● **WHAT IS BEING ASKED**
Produce the records again in full, exactly as shown below.

● **EXTRACTED ENTRIES**
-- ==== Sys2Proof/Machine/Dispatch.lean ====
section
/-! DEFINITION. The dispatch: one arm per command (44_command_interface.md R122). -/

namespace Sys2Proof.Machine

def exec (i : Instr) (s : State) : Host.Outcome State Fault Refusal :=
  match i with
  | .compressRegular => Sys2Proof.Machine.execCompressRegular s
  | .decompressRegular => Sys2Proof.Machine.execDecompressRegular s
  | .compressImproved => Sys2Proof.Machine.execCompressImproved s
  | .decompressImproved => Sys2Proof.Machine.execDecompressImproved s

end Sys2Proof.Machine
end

● **OUTPUT FOR THIS EXERCISE**
-- ==== Sys2Proof/Machine/Dispatch.lean ====
section
/-! DEFINITION. The dispatch: one arm per command (44_command_interface.md R122). -/

namespace Sys2Proof.Machine

def exec (i : Instr) (s : State) : Host.Outcome State Fault Refusal :=
  match i with
  | .compressRegular => Sys2Proof.Machine.execCompressRegular s
  | .decompressRegular => Sys2Proof.Machine.execDecompressRegular s
  | .compressImproved => Sys2Proof.Machine.execCompressImproved s
  | .decompressImproved => Sys2Proof.Machine.execDecompressImproved s

end Sys2Proof.Machine
end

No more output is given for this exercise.